Dans les longues avenues d'Ottawa, je parcourre les trottoirs enneigés en ce début d'hiver. Col relevé et écharpe enroulée autour du cou, je me calfeutre comme je peux en ma marche glacée...

Voilà enfin un moment pour moi, un moment à me consacrer à ma solitude au glacial vent de cette ville où je joue ce soir. Quelques heures loin du tumulte de mes amis anglais, musiciens avec qui je voyage lors de cette tournée, loin des rires et des repas, des rencontres avec des inconnus qui me font griffouiller mon nom à la fin des concerts sur des posters colorés. Quelques instants loin des décibels et des soleils éblouissants mais factices. Quelques précieux moments où je vais où je veux, en pensées comme en pas, pour me promener un peu, seul, dans ces rues inconnues, sous le crachin neigeux de cette fin de jour.
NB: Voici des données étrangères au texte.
/-- The check of an armature stream (R46), in the order of R46: the CAUSE of ARM_STAGE for the first that fails, 0 when it
is accepted (1 FORMAT, 9 LENGTH, 2 DIGEST, 3 SIGNATURE, 4 SIGNER_DISABLED). -/
def armCheck (enabled : Nat) (a : ArmStream) : Nat :=
  let ids := [1, 2, 3, 4, 5, 6]
  let dir := armDir a
  let total := armField a 12 4
  let endOf := fun (d : DirEntry) => d.offset + d.length
  let apart := dir.all fun d => dir.all fun e => d.id == e.id || decide (endOf d ≤ e.offset) || decide (endOf e ≤ d.offset)
  if a.head.length ≠ 448 ∨ armField a 0 4 ≠ 0x544D5241 ∨ armField a 4 2 ≠ 1 ∨ armField a 6 2 ≠ 0x0128 then 1
  else if total ≠ a.recvLen ∨ 2 ^ 24 < total then 9
  else if armField a 16 2 ≠ 6 ∨ armField a 20 4 ≠ 64 ∨ ids.all (fun i => (dir.filter (·.id == i)).length == 1) = false then 1
  else if !(apart && dir.all fun d => decide (4096 ≤ d.offset) && decide (endOf d + 128 ≤ total) && d.offset % 4096 == 0) then 1
  else if !(dir.all fun d => d.digest == d.bodyDigest) then 2
  else if !a.sigOk then 3
  else if 4 ≤ armField a 18 1 ∨ bitAt enabled (armField a 18 1) = false then 4
  else 0

/-- Sections whose DIGEST differs, as a mask of Table 02-3. -/
def armDiff (a b : Arm) : Nat :=
  (List.range 6).foldl (fun m i => if nth a.digests i = nth b.digests i then m else m + 2 ^ i) 0

/-- Whether two HPARTs differ only in the partitions that may change in RUN (R48). -/
def hpartAllowed (old new : List Nat) : Bool :=
  [1, 2, 4, 5].all (fun i => nth old i == nth new i) && decide (16 ≤ nth new 7)
    && (nth old 0 + nth old 3 + nth old 6 + nth old 7 == nth new 0 + nth new 3 + nth new 6 + nth new 7)

/-- The further checks of staging (R50): 5 VERSION, 6 FRAME_DIFFERS, 7 HPART_FIXED. -/
def stageCheck (s : State) (a : ArmStream) : Nat :=
  let c := armCheck (rd s F.armSignerEnable) a
  if c ≠ 0 then c
  else if (armOf a).version < s.txn.arm.version then 5
  else if nth (armOf a).digests 0 ≠ nth s.txn.arm.digests 0 then 6
  else if !hpartAllowed s.txn.arm.hpart a.arm.hpart then 7
  else 0

/-- Tiles of a role. -/
def roleCount (roles : List Nat) (r : Nat) : Nat := (roles.filter (· == r)).length

/-- No table shrinks below its highest entry with IN_USE set (Table 02-7). -/
def tablesFit (s : State) (b : Arm) : Bool :=
  let a := s.txn.arm
  let excess := fun (lo hi stride size : Nat) (used : Nat → Bool) => s.csr.any fun (e : Nat × Word) =>
    decide (lo ≤ e.1 ∧ e.1 < hi ∧ size ≤ (e.1 - lo) / stride) && used ((e.1 - lo) / stride)
  !(decide (b.regionSize < a.regionSize) && excess 0x06C00000 0x07000000 32 b.regionSize (fun i => rdb s F.mrEntryInUse i))
    && !(decide (b.spanSize < a.spanSize) && excess 0x07100000 0x07300000 16 b.spanSize (fun i => rdb s F.gwSpanInUse i))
La ville se congèle. Mes pas se rapetissent. Je regarde la neige qui crisse sous mes pieds. Je repense à ces journées, à ces nuits de musique dans le froid canadien. La tournée se termine bientôt. Il va nous falloir rentrer, en notre moîte Europe, là où l'air est plus doux, les trottoirs moins blancs. Là où la vie va reprendre son cours quotidien, loin des horizons étranges qui motivent mes marches.

Je repenserai alors à ces rues claires de neige et parfois de soleil... à ces journées de routes défilantes entre deux villes, à ces repas dans ces restos de hasard sur la route, ces clubs de fin de soirées où coule la bière pour délasser le stress et la fatigue... à ces nuits de musique et à ces milliers de visages, chaque soir, qui me souriaient... mes saxophones dorés scintillants des lumières colorées de la scène... A mes copains du groupe, leurs blagues de potaches, nos batailles de boules de neige nocturnes, grands enfants qui jouent... qui jouent de la musique aussi...  Je comprends d'ailleurs mieux le terme "jouer" à présent... Je suis un "joueur" de saxophone, voilà tout. Je passe ma vie à jouer, insouciant, à rêver sans jamais trop penser aux lendemains... à faire mon chemin le nez au vent... sans autre ambition que de me sentir vivant... que de capter des instants de joie et de douceur, immortaliser des moments avec mon Nikon tout comme avec mon coeur. Je ne sais rien construire, je ne fais que planer aux brises du destin. Est-ce bien? Est-ce mal? Je ne le sais toujours pas. Mais tout cela me semble si irréel...

Voyages au gré des chances proposées... dont il ne reste rien, sinon quelques images et quelques souvenirs. Ephémères instants comme le sont les notes de musique que je pousse toujours, qui résonnent un peu, et puis disparaîssent à jamais quand la salle se rallume.